Consider important aspects of the evaluation

Available languages

Evaluations are designed to answer the Key Evaluation Questions. Different types of questions need different methods and designs to answer them.

In evaluations there are four main types of questions:

Descriptive questions ask about what has happened or how things are – for example:

  • What were the resources used by the program directly and indirectly?
  • What activities occurred?
  • What changes were observed in conditions or in the participants?

Causal questions ask about what has contributed to changes that have been observed – for example:

  • What produced the outcomes and impacts?
  • What was the contribution of the program to producing the changes that were observed?
  • What other factors or programs contributed to the observed changes?

Evaluative questions ask about  whether an intervention can be considered a success, an improvement or the best option and require a combination of explicit values as well as evidence – for example:

  • In what ways and for whom was the program successful?
  • Did the program provide Value for Money, taking into account all the costs incurred (not only the direct funding) and any negative outcomes.

Action questions ask about what should be done to respond to evaluation findings – for example:

  • What changes should be made to address problems that have been identified?
  • What should be retained or added to reinforce existing strengths?
  • Should the program be refunded?

Key Evaluation Questions often contain more than one type of questions – for example to answer the KEQ “How effective has the program been?” requires answering:

Descriptive questions – What changes have occurred?

Causal questions – What contribution did the intervention make to these changes?

Evaluative questions – How valuable were the changes in terms of the stated goals – taking into account the types of changes, the level of change and the distribution of changes.

Check the adequacy of the design by disaggregating each KEQ into the different types of questions and then checking them against the following points.

(i) Checking the adequacy of the design for descriptive questions

The design should make it clear how descriptive questions will be answered.  These descriptive questions might relate to:

  • Inputs – materials, staff
  • Processes – implementation, research projects
  • Outputs – eg research publications
  • Outcomes – eg changes in policy on the basis of research
  • Impacts –  eg improvements in agricultural production

It can be helpful to set this out in a table that shows how data will be collected and analysed to answer these descriptive questions.

Descriptive question

Existing data that can be used

Additional data collection/retrieval

Sampling

Analysis

What has been the level of resources used for the program?

 

 

 

 

Who has participated in the program?

 

 

 

 

What changes have occurred in terms of [specific behaviour]?

 

 

 

 

The narrative should explain the choices made, addressing:

  • Making maximum use of existing data – including a review of the quality and relevance of this
  • Appropriate sampling – whether of people, sites, organisations or time periods – what type of sampling has been chosen and why this is appropriate for the type of generalization that will be undertaken.
  • Appropriate data collection methods – why these methods have been chosen
  • Appropriate data analysis methods – why these methods have been chosen

(ii) Checking the adequacy of the design in terms of evaluative questions

Many evaluations do not make explicit how evaluative questions will be answered – what the criteria will be (the domains of performance), what the standard will be (the level of performance that will be considered adequate or good), how different criteria will be weighted.  A review of the design could check each of these in turn:

  • Are there clear criteria for this evaluative question?
  • Are there clear standards for judging the quality of performance on each criterion?
  • Is there clarity about how to synthesize evidence across criteria?  For example, is it better to have some improvement for everyone or big improvements for a few?
  • Are the criteria , standards and approach to synthesis appropriate?  What has been their source?  Is further review of these needed? Who should be involved?
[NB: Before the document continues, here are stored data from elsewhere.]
-- ==== Sys2Proof/Machine/Core.lean ====
section
/-! DEFINITION. The machine as the host's interface takes it. -/

def Sys2Proof.core : Host.Core :=
  { State := Sys2Proof.Machine.State
    Fault := Sys2Proof.Machine.Fault
    Refusal := Sys2Proof.Machine.Refusal
    step := Sys2Proof.Machine.step
    reset := Sys2Proof.Machine.State.reset }
end

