-- ==== Sys2Proof/Certificates/Slice0/Obligations.lean ====
section
/-! DEFINITION. The statements about the model: decoding and encoding, the step, results and frames of the instructions,
faults and replies, and the events. Each docstring names the rules of spec/ that its statement rests on. -/

namespace Sys2Proof.Machine

/-! ### Words that the statements use -/

/-- Some `.ok` answer is this one. -/
def decodesAs (ws : List IWord) (i : Instr) : Prop := decodeWords ws = .ok i

/-- The next state in which only the running thread set differs: it has become t, and its pc is n bytes further. -/
def ranTo (s : State) (t : ThreadSet) (n : Nat) : Out := .next (s.setMe (t.past n))

/-- The next state of an instruction of n bytes that writes S[d]. -/
def wroteS (s : State) (d : Reg) (x : Word) (n : Nat) : Out := ranTo s (s.me.setS d x) n

/-- The posted fault of an instruction, as the running thread set's next state. -/
def posted (i : Instr) (f : FaultInfo) (s : State) : Out := .next (postFault i f s)

/-- An outcome that is a next state with a property. -/
def nextWith (o : Out) (P : State → Prop) : Prop := ∃ t, o = .next t ∧ P t

/-- Everything outside the running thread set is as it was. -/
def onlyMe (s t : State) : Prop := ∃ x, t = s.setMe x

/-- Every byte of every memory reads as it did. -/
def sameMemory (s t : State) : Prop := ∀ sp a, (memOf t sp).get a = (memOf s sp).get a

/-- Every thread set but the running one is as it was. -/
def othersKept (s t : State) : Prop := ∀ i, i ≠ s.cur → t.ts i = s.ts i

/-- The registers that only their own instructions write: everything of a thread set but s, v, p, k, pc and fps. -/
def specialsKept (x y : ThreadSet) : Prop :=
  y.fpc = x.fpc ∧ y.eid = x.eid ∧ y.targ = x.targ ∧ y.gs = x.gs ∧ y.cb = x.cb ∧ y.launch = x.launch ∧
    y.launchid = x.launchid ∧ y.qa = x.qa ∧ y.qr = x.qr ∧ y.qn = x.qn ∧ y.qf = x.qf ∧ y.pendS = x.pendS ∧ y.pendV = x.pendV

/-- The scalar destination of an instruction that writes one scalar register and the pc, and nothing else (R121, R123 to
R127). -/
def scalarDest : Instr → Option Reg
  | .add d _ _ | .sub d _ _ | .mul d _ _ | .mulh d _ _ | .mulhu d _ _ | .and d _ _ | .or d _ _ | .xor d _ _ | .andn d _ _
  | .shl d _ _ | .shr d _ _ | .sra d _ _ | .rotr d _ _ | .min d _ _ | .max d _ _ | .minu d _ _ | .maxu d _ _ | .clz d _
  | .ctz d _ | .popc d _ | .sext _ d _ | .zext _ d _ | .bfx d _ _ | .bfi d _ _ | .sel _ d _ _ | .shadd _ d _ _
  | .addi d _ _ | .andi d _ _ | .ori d _ _ | .xori d _ _ | .shli d _ _ | .shri d _ _ | .srai d _ _ | .li d _ | .addpc d _
  | .addcb d _ | .cmp _ d _ _ => some d
  | _ => none

end Sys2Proof.Machine

open Sys2Proof Sys2Proof.Machine

/-! ### Decoding and encoding -/

/-- The examples of R74, R87, R116, R117, R122, R123 and R133, and four words packed from the format tables of R71 and R73,
decode to the instructions that they stand for; a word of a reserved major is refused (R83). -/
def Obligations.DecodeExamples : Prop :=
  decodesAs [0x18A40286, 0x00048340, 0] (.vfmul ⟨true, 2⟩ 1 .f32 .rne .dflt 4 5 6) ∧
  decodesAs [0x01094B48] (.ld .w .norm 11 10 (.short 2)) ∧
  decodesAs [0xFFA41934] (.bne 3 4 (.short (-3))) ∧
  decodesAs [0x01200500] (.mfsr 5 0x08) ∧
  decodesAs [0x210C0600] (.mfsr 6 0x23) ∧
  decodesAs [0x02A50704] (.div 7 8 9) ∧
  decodesAs [0x7C9CC504] (.shadd 3 5 6 7) ∧
  decodesAs [0x40800568] (.qgetQn 5) ∧
  decodesAs [0x1CC50062, 0x00430000, 0] (.amo ⟨false, 0⟩ .add true 5 6 7 (.short 8)) ∧
  decodesAs [0x28880362, 0x0000000C, 0] (.cas2 ⟨false, 0⟩ 8 4 10 12 (.short 0)) ∧
  decodesAs [0x0000091D, 0x76543210, 0xFEDCBA98] (.li 9 (.lit 0xFEDCBA9876543210)) ∧
  decodeWords [0xF8] = .error .reservedMajor
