-- ==== Sys2Proof/Laws/State.lean ====
section
/-! SUPPORT. The fields of a state after each update, one lemma per field; registers of a thread set after each write; maps
after an insertion. -/

namespace Sys2Proof.Machine

/-! ### Maps -/

theorem NMap.get?_set_self {α : Type} (m : NMap α) (k : Nat) (x : α) : (m.set k x).get? k = some x := by
  induction m with
  | nil => simp [NMap.set, NMap.get?]
  | cons e r ih =>
    obtain ⟨j, y⟩ := e
    unfold NMap.set
    by_cases h1 : k < j
    · simp [h1, NMap.get?]
    · by_cases h2 : j = k
      · simp [h2, NMap.get?]
      · simp [h1, h2, NMap.get?, ih]

theorem NMap.get?_set_ne {α : Type} (m : NMap α) {k k' : Nat} (h : k' ≠ k) (x : α) :
    (m.set k x).get? k' = m.get? k' := by
  induction m with
  | nil => simp [NMap.set, NMap.get?, Ne.symm h]
  | cons e r ih =>
    obtain ⟨j, y⟩ := e
    unfold NMap.set
    by_cases h1 : k < j
    · simp [h1, NMap.get?, Ne.symm h]
    · by_cases h2 : j = k
      · subst h2; simp [NMap.get?, Ne.symm h]
      · simp [h1, h2, NMap.get?, ih]

theorem NMap.get?_del_ne {α : Type} (m : NMap α) {k k' : Nat} (h : k' ≠ k) : (m.del k).get? k' = m.get? k' := by
  induction m with
  | nil => rfl
  | cons e r ih =>
    obtain ⟨j, y⟩ := e
    by_cases h2 : j = k
    · subst h2; simpa [NMap.del, NMap.get?, Ne.symm h] using ih
    · simp only [NMap.del, List.filter_cons, bne_iff_ne, ne_eq, h2, not_false_eq_true, if_true, NMap.get?]
      split
      · rfl
      · exact ih

/-! ### The state -/

@[simp] theorem State.setTs_clk (s : State) (t : Nat) (x : ThreadSet) : (s.setTs t x).clk = s.clk := rfl
@[simp] theorem State.setTs_cur (s : State) (t : Nat) (x : ThreadSet) : (s.setTs t x).cur = s.cur := rfl
@[simp] theorem State.setTs_turns (s : State) (t : Nat) (x : ThreadSet) : (s.setTs t x).turns = s.turns := rfl
@[simp] theorem State.setTs_picks (s : State) (t : Nat) (x : ThreadSet) : (s.setTs t x).picks = s.picks := rfl
@[simp] theorem State.setTs_free (s : State) (t : Nat) (x : ThreadSet) : (s.setTs t x).free = s.free := rfl
@[simp] theorem State.setTs_split (s : State) (t : Nat) (x : ThreadSet) : (s.setTs t x).split = s.split := rfl
@[simp] theorem State.setTs_cores (s : State) (t : Nat) (x : ThreadSet) : (s.setTs t x).cores = s.cores := rfl
@[simp] theorem State.setTs_msys (s : State) (t : Nat) (x : ThreadSet) : (s.setTs t x).msys = s.msys := rfl
@[simp] theorem State.setTs_disp (s : State) (t : Nat) (x : ThreadSet) : (s.setTs t x).disp = s.disp := rfl
@[simp] theorem State.setTs_front (s : State) (t : Nat) (x : ThreadSet) : (s.setTs t x).front = s.front := rfl
@[simp] theorem State.setTs_faults (s : State) (t : Nat) (x : ThreadSet) : (s.setTs t x).faults = s.faults := rfl
@[simp] theorem State.setTs_mgmt (s : State) (t : Nat) (x : ThreadSet) : (s.setTs t x).mgmt = s.mgmt := rfl
@[simp] theorem State.setTs_fab (s : State) (t : Nat) (x : ThreadSet) : (s.setTs t x).fab = s.fab := rfl
@[simp] theorem State.setTs_coll (s : State) (t : Nat) (x : ThreadSet) : (s.setTs t x).coll = s.coll := rfl

@[simp] theorem State.setCore_clk (s : State) (c : Nat) (x : Core) : (s.setCore c x).clk = s.clk := rfl
@[simp] theorem State.setCore_cur (s : State) (c : Nat) (x : Core) : (s.setCore c x).cur = s.cur := rfl
@[simp] theorem State.setCore_turns (s : State) (c : Nat) (x : Core) : (s.setCore c x).turns = s.turns := rfl
@[simp] theorem State.setCore_picks (s : State) (c : Nat) (x : Core) : (s.setCore c x).picks = s.picks := rfl
@[simp] theorem State.setCore_free (s : State) (c : Nat) (x : Core) : (s.setCore c x).free = s.free := rfl
@[simp] theorem State.setCore_split (s : State) (c : Nat) (x : Core) : (s.setCore c x).split = s.split := rfl
@[simp] theorem State.setCore_tsets (s : State) (c : Nat) (x : Core) : (s.setCore c x).tsets = s.tsets := rfl
@[simp] theorem State.setCore_msys (s : State) (c : Nat) (x : Core) : (s.setCore c x).msys = s.msys := rfl
@[simp] theorem State.setCore_disp (s : State) (c : Nat) (x : Core) : (s.setCore c x).disp = s.disp := rfl
@[simp] theorem State.setCore_front (s : State) (c : Nat) (x : Core) : (s.setCore c x).front = s.front := rfl
@[simp] theorem State.setCore_faults (s : State) (c : Nat) (x : Core) : (s.setCore c x).faults = s.faults := rfl
@[simp] theorem State.setCore_mgmt (s : State) (c : Nat) (x : Core) : (s.setCore c x).mgmt = s.mgmt := rfl
@[simp] theorem State.setCore_fab (s : State) (c : Nat) (x : Core) : (s.setCore c x).fab = s.fab := rfl
@[simp] theorem State.setCore_coll (s : State) (c : Nat) (x : Core) : (s.setCore c x).coll = s.coll := rfl

@[simp] theorem State.setMe_clk (s : State) (x : ThreadSet) : (s.setMe x).clk = s.clk := rfl
@[simp] theorem State.setMe_cur (s : State) (x : ThreadSet) : (s.setMe x).cur = s.cur := rfl
@[simp] theorem State.setMe_turns (s : State) (x : ThreadSet) : (s.setMe x).turns = s.turns := rfl
@[simp] theorem State.setMe_picks (s : State) (x : ThreadSet) : (s.setMe x).picks = s.picks := rfl
@[simp] theorem State.setMe_free (s : State) (x : ThreadSet) : (s.setMe x).free = s.free := rfl
@[simp] theorem State.setMe_split (s : State) (x : ThreadSet) : (s.setMe x).split = s.split := rfl
@[simp] theorem State.setMe_cores (s : State) (x : ThreadSet) : (s.setMe x).cores = s.cores := rfl
@[simp] theorem State.setMe_msys (s : State) (x : ThreadSet) : (s.setMe x).msys = s.msys := rfl
@[simp] theorem State.setMe_disp (s : State) (x : ThreadSet) : (s.setMe x).disp = s.disp := rfl
@[simp] theorem State.setMe_front (s : State) (x : ThreadSet) : (s.setMe x).front = s.front := rfl
@[simp] theorem State.setMe_faults (s : State) (x : ThreadSet) : (s.setMe x).faults = s.faults := rfl
@[simp] theorem State.setMe_mgmt (s : State) (x : ThreadSet) : (s.setMe x).mgmt = s.mgmt := rfl
@[simp] theorem State.setMe_fab (s : State) (x : ThreadSet) : (s.setMe x).fab = s.fab := rfl
@[simp] theorem State.setMe_coll (s : State) (x : ThreadSet) : (s.setMe x).coll = s.coll := rfl

@[simp] theorem State.setLaunch_clk (s : State) (l : Launch) : (s.setLaunch l).clk = s.clk := rfl
@[simp] theorem State.setLaunch_cur (s : State) (l : Launch) : (s.setLaunch l).cur = s.cur := rfl
@[simp] theorem State.setLaunch_turns (s : State) (l : Launch) : (s.setLaunch l).turns = s.turns := rfl
@[simp] theorem State.setLaunch_picks (s : State) (l : Launch) : (s.setLaunch l).picks = s.picks := rfl
@[simp] theorem State.setLaunch_free (s : State) (l : Launch) : (s.setLaunch l).free = s.free := rfl
@[simp] theorem State.setLaunch_split (s : State) (l : Launch) : (s.setLaunch l).split = s.split := rfl
@[simp] theorem State.setLaunch_tsets (s : State) (l : Launch) : (s.setLaunch l).tsets = s.tsets := rfl
@[simp] theorem State.setLaunch_cores (s : State) (l : Launch) : (s.setLaunch l).cores = s.cores := rfl
@[simp] theorem State.setLaunch_msys (s : State) (l : Launch) : (s.setLaunch l).msys = s.msys := rfl
@[simp] theorem State.setLaunch_front (s : State) (l : Launch) : (s.setLaunch l).front = s.front := rfl
@[simp] theorem State.setLaunch_faults (s : State) (l : Launch) : (s.setLaunch l).faults = s.faults := rfl
@[simp] theorem State.setLaunch_mgmt (s : State) (l : Launch) : (s.setLaunch l).mgmt = s.mgmt := rfl
@[simp] theorem State.setLaunch_fab (s : State) (l : Launch) : (s.setLaunch l).fab = s.fab := rfl
@[simp] theorem State.setLaunch_coll (s : State) (l : Launch) : (s.setLaunch l).coll = s.coll := rfl
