theorem placeOwn_memoryOk {s : State} (h : s.memoryOk = true) (t : Option Nat) (l : Loc) : (placeOwn s t l).memoryOk = true := by
  unfold placeOwn; split
  · exact h
  · exact placeCore_memoryOk h _ _

theorem arriveFolds_memoryOk (hit : Fold → Bool) (mine : Option Nat) (fs : List Fold) {s : State} (h : s.memoryOk = true) :
    (arriveFolds hit mine fs s).2.memoryOk = true := by
  induction fs generalizing s with
  | nil => exact h
  | cons f r ih =>
    unfold arriveFolds; extract_lets; split
    · exact ih (State.memoryOk_pick h)
    · exact ih h

/-- A home pulls the folds of a line; `e` is any core's record of an earlier state. -/
theorem pullCore_memoryOk {s : State} (h : s.memoryOk = true) (l : Loc) (mine : Option Nat) {e : Nat × Core}
    (he : e.2.mem.wf = true) : (pullCore l mine s e).memoryOk = true := by
  unfold pullCore; extract_lets hit q _ s1; split
  · have h1 : s1.memoryOk = true := State.memoryOk_setCore (arriveFolds_memoryOk hit mine _ h) e.1 he
    exact placeCore_memoryOk h1 _ _
  · exact h

theorem foldl_pullCore_memoryOk (l : Loc) (mine : Option Nat) (cs : NMap Core) (hc : ∀ e ∈ cs, e.2.mem.wf = true)
    {s : State} (h : s.memoryOk = true) : (cs.foldl (pullCore l mine) s).memoryOk = true := by
  induction cs generalizing s with
  | nil => exact h
  | cons e r ih =>
    exact ih (fun x hx => hc x (List.mem_cons_of_mem _ hx)) (pullCore_memoryOk h l mine (hc e List.mem_cons_self))

theorem pullFolds_memoryOk {s : State} (h : s.memoryOk = true) (l : Loc) (mine : Option Nat) :
    (pullFolds s l mine).memoryOk = true := by
  unfold pullFolds; split
  · exact foldl_pullCore_memoryOk l mine _ ((State.memoryOk_iff s).1 h).2.2.2.1 h
  · exact h

theorem pullHeld_memoryOk {s : State} (h : s.memoryOk = true) (l : Loc) : (pullHeld s l).memoryOk = true := by
  unfold pullHeld; extract_lets hit; split
  · exact foldl_memoryOk (fun s f hs => performFold_memoryOk hs f) _
      (s := { s with fab := { s.fab with heldFolds := s.fab.heldFolds.filter fun f => !hit f } }) h
  · exact h

theorem devTouch_memoryOk {s : State} (h : s.memoryOk = true) (l : Loc) : (devTouch s l).memoryOk = true := by
  unfold devTouch; split
  · exact touchHost_memoryOk (pullHeld_memoryOk h l) l
  · exact h

theorem homeRead_memoryOk {s : State} (h : s.memoryOk = true) (w : Who) (l : Loc) (len : Nat) :
    (homeRead s w l len).2.memoryOk = true :=
  stampRead_memoryOk (pullFolds_memoryOk (devTouch_memoryOk h l) l w.ts) w l len

theorem landWrite_memoryOk {s : State} (h : s.memoryOk = true) (w : Who) (l : Loc) (v n : Nat) :
    (landWrite s w l v n).memoryOk = true := by
  unfold landWrite; extract_lets s1
  have h1 : s1.memoryOk = true := by
    unfold s1; split
    · exact h
    · exact rawWrite_memoryOk (keepEarlier_memoryOk h _ _) _ _ _
  exact notePeer_memoryOk h1 _ _

theorem homeWrite_memoryOk {s : State} (h : s.memoryOk = true) (w : Who) (l : Loc) (v n : Nat) (owner : Option Nat) :
    (homeWrite s w l v n owner).2.memoryOk = true :=
  landWrite_memoryOk
    (State.memoryOk_setPts (stampWrite_memoryOk (pullFolds_memoryOk (devTouch_memoryOk h l) l none) _ l owner) _ _) _ _ _ _

/-- A read at its home or at an earlier place keeps what the read at the home keeps. -/
theorem orOld_memoryOk {s : State} (h : s.memoryOk = true) (w : Who) (l : Loc) (life : Nat) {home : State → LineVal × State}
    (hh : ∀ s : State, s.memoryOk = true → (home s).2.memoryOk = true) : (orOld w l life home s).2.memoryOk = true := by
  unfold orOld; split
  · exact hh _ h
  · extract_lets c; split
    · exact State.memoryOk_raise (State.memoryOk_pick h) _ _
    · exact hh _ (State.memoryOk_pick h)

/-! ### Slices and stashes -/

theorem sliceRead_memoryOk {s : State} (h : s.memoryOk = true) (w : Who) (va : Nat) (l : Loc) (long : Bool) :
    (sliceRead s w va l long).2.memoryOk = true := by
  unfold sliceRead
  extract_lets s1 len renew
  have h1 : s1.memoryOk = true := placeOwn_memoryOk h _ _
  have hr : ∀ s : State, s.memoryOk = true → (renew s).2.memoryOk = true := fun s hs =>
    makeRoom_memoryOk (homeRead_memoryOk hs _ _ _) _ _
  clear_value renew
  split
  · split
    · exact State.memoryOk_raise h1 _ _
    · exact orOld_memoryOk h1 _ _ _ hr
  · exact orOld_memoryOk h1 _ _ _ hr

theorem sliceUpdate_memoryOk {s : State} (h : s.memoryOk = true) (w : Who) (va : Nat) (l : Loc) (wts : Nat) :
    (sliceUpdate s w va l wts).memoryOk = true := by
  unfold sliceUpdate; split
  · exact h
  · split
    · exact h
    · split <;> exact h

theorem putSlot_wf {k : Core} (h : k.mem.wf = true) (off : Nat) (v : LineVal) : (putSlot k off v).mem.wf = true := by
  unfold putSlot
  generalize 64 = n
  rw [Core.touch_mem]
  exact putNum_wf h off v.data n

@[simp] theorem putStash_mem (k : Core) (x : StashLine) : (putStash k x).mem = k.mem := rfl

theorem disown_memoryOk {s : State} (h : s.memoryOk = true) (c va : Nat) (l : Loc) : (disown s c va l).memoryOk = true := by
  unfold disown; split
  · split
    · exact h
    · split <;> [exact recallOwner_memoryOk h _ _; exact h]
  · exact h

theorem fillStash_memoryOk {s : State} (h : s.memoryOk = true) (w : Who) (va : Nat) (l : Loc) (long : Bool) :
    (fillStash s w va l long).memoryOk = true := by
  unfold fillStash; split
  · exact h
  · extract_lets len r s1 k
    have h1 : s1.memoryOk = true := homeRead_memoryOk (disown_memoryOk h _ _ _) _ _ _
    refine State.memoryOk_setCore h1 _ ?_
    rw [putStash_mem]
    exact putSlot_wf (State.core_mem_wf h1 _) _ _

theorem ownerRead_memoryOk {s : State} (h : s.memoryOk = true) (w : Who) (x : StashLine) : (ownerRead s w x).memoryOk = true := by
  unfold ownerRead; extract_lets s1
  have h1 : s1.memoryOk = true := State.memoryOk_raise h _ _
  split <;> [exact State.memoryOk_setCore_mem h1 _ (putStash_mem _ _); exact h1]

theorem stashRead_memoryOk {s : State} (h : s.memoryOk = true) (w : Who) (va : Nat) (l : Loc) (long : Bool) :
    (stashRead s w va l long).2.memoryOk = true := by
  unfold stashRead
  extract_lets s1 fill old
  have h1 : s1.memoryOk = true := placeOwn_memoryOk h _ _
  have hf : ∀ s : State, s.memoryOk = true → (old s).2.memoryOk = true := fun s hs =>
    orOld_memoryOk hs _ _ _ fun t ht => fillStash_memoryOk ht _ _ _ _
  clear_value old
  split
  · split
    · exact ownerRead_memoryOk h1 _ _
    · exact hf _ h1
  · exact hf _ h1

theorem ownerWrite_memoryOk {s : State} (h : s.memoryOk = true) (w : Who) (x : StashLine) (l : Loc) (v n : Nat) :
    (ownerWrite s w x l v n).2.memoryOk = true := by
  unfold ownerWrite; extract_lets t s1
  have h1 : s1.memoryOk = true := by unfold s1; split <;> exact h
  exact notePeer_memoryOk (rawWrite_memoryOk (keepEarlier_memoryOk (State.memoryOk_setPts h1 _ _) _ _) _ _ _) _ _

theorem stashWrite_memoryOk {s : State} (h : s.memoryOk = true) (w : Who) (va : Nat) (l : Loc) (v n : Nat) (long : Bool) :
    (stashWrite s w va l v n long).memoryOk = true := by
  unfold stashWrite
  extract_lets r s1
  have h1 : s1.memoryOk = true := by
    unfold s1 r; split
    · exact ownerWrite_memoryOk h _ _ _ _ _
    · exact homeWrite_memoryOk (fillStash_memoryOk h _ _ _ _) _ _ _ _ _
  clear_value s1 r
  split
  · extract_lets s2 s3
    have h2 : s2.memoryOk = true := writeNum_memoryOk h1 _ _ _ _ _
    have h3 : s3.memoryOk = true := State.memoryOk_setCore_mem h2 _ (putStash_mem _ _)
    exact State.memoryOk_congr h3 rfl rfl rfl rfl rfl
  · exact h1

theorem ncMirror_memoryOk {s : State} (h : s.memoryOk = true) (w : Who) (va : Nat) (x : NcLine) (unc : Bool) :
    (ncMirror s w va x unc).memoryOk = true := by
  unfold ncMirror; split
  · exact h
  · split
    · exact h
    · extract_lets k
      refine State.memoryOk_setCore h _ ?_
      rw [putStash_mem]
      exact putSlot_wf (State.core_mem_wf h _) _ _

/-! ### Events and accesses -/

theorem ncSet_memoryOk {s : State} (h : s.memoryOk = true) (x : NcLine) : (ncSet s x).memoryOk = true := h

theorem readEvent_memoryOk {s : State} (h : s.memoryOk = true) (w : Who) (hint : Hint) (p : Piece) :
    (readEvent w hint p s).2.memoryOk = true := by
  unfold readEvent
  extract_lets unc l o cached s1 x s2 y z home u r
  have h1 : s1.memoryOk = true := follow_memoryOk (settleDevice_memoryOk h _ _) _ _ _
  have hh : ∀ s : State, s.memoryOk = true → (home s).2.memoryOk = true := fun s hs => homeRead_memoryOk hs _ _ _
  refine precede_memoryOk ?_ _ _ _
  clear_value home
  unfold r; split
  · exact h1
  · split
    · exact ncMirror_memoryOk (ncSet_memoryOk (ncFetch_memoryOk (placeOwn_memoryOk h1 _ _) _ _ _) _) _ _ _ _
    · split
      · exact stashRead_memoryOk h1 _ _ _ _
      · split
        · exact sliceRead_memoryOk h1 _ _ _ _
        · exact orOld_memoryOk (placeOwn_memoryOk h1 _ _) _ _ _ hh

theorem writeEvent_memoryOk {s : State} (h : s.memoryOk = true) (w : Who) (hint : Hint) (p : Piece) (v : Nat) :
    (writeEvent w hint p v s).memoryOk = true := by
  unfold writeEvent
  extract_lets unc l cached sent s1 x y _ x' r s2
  have h1 : s1.memoryOk = true :=
    follow_memoryOk (by split <;> [exact h; exact settleDevice_memoryOk h _ _]) _ _ _
  refine precede_memoryOk ?_ _ _ _
  unfold s2; split
  · exact rawWrite_memoryOk h1 _ _ _
  · split
    · exact ncMirror_memoryOk (ncSet_memoryOk (ncFetch_memoryOk h1 _ _ _) _) _ _ _ _
    · split
      · split
        · exact notePeer_memoryOk (s := postWrite s1 _ _ _ _ _) h1 _ _
        · exact rawWrite_memoryOk (keepEarlier_memoryOk (devTouch_memoryOk h1 _) _ _) _ _ _
      · split
        · exact stashWrite_memoryOk h1 _ _ _ _ _ _
        · split
          · exact sliceUpdate_memoryOk (homeWrite_memoryOk h1 _ _ _ _ _) _ _ _ _
          · exact homeWrite_memoryOk h1 _ _ _ _ _

theorem rmwEvent_memoryOk {s : State} (h : s.memoryOk = true) (w : Who) (p : Piece) (f : Nat → Option Nat) :
    (rmwEvent w p f s).2.memoryOk = true := by
  unfold rmwEvent
  extract_lets l s1 old s2 s3 old' w' r
  have h1 : s1.memoryOk = true := follow_memoryOk (settleDevice_memoryOk h _ _) _ _ _
  refine precede_memoryOk ?_ _ _ _
  unfold r; split
  · dsimp only
    split
    · exact rawWrite_memoryOk h1 _ _ _
    · exact h1
  · have h2 : s2.memoryOk = true := by
      unfold s2; split
      · exact settle_memoryOk (ncDrop_memoryOk h1 _ _) _
      · exact h1
    have h3 : s3.memoryOk = true := pullFolds_memoryOk (devTouch_memoryOk h2 _) _ _
    split
    · exact notePeer_memoryOk (rawWrite_memoryOk (keepEarlier_memoryOk
        (State.memoryOk_setPts (stampWrite_memoryOk h3 _ _ _) _ _) _ _) _ _ _) _ _
    · exact notePeer_memoryOk (stampRead_memoryOk h3 _ _ _) _ _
Ideally an evaluation design will be explicit about these, including the source of these criteria and standards. They might be set out in a table such as the following.

Table 1: Example table setting out the evaluative criteria, standards, synthesis process and sources

Evaluative aspect

Process for developing agreed standards, criteria and synthesis

Criteria

Standards

Synthesis/Weighting

Adequacy of resources for the program

Using  national standards for the provision of services

Number of [services] per 100,000 people

[x] per 100,000 people

Average across all regions, weighted for population

Quality of services provided

National Service Standards

Financial accessibility

All people able to access services regardless of ability to pay

 

Cleanliness

Food handling surfaces free from contamination

 

Community consultation

Cultural appropriateness

People from all ethnic backgrounds feel welcome in the service

 

 

(iii) Checking the adequacy of the design in terms of causal questions

Many evaluations do not make clear how causal questions will be answered.  There are many designs and methods that can be used, but they involve one or more of these strategies:

(a) Compare results to an estimate of what would have happened if the program had not occurred (this is known as a counterfactual).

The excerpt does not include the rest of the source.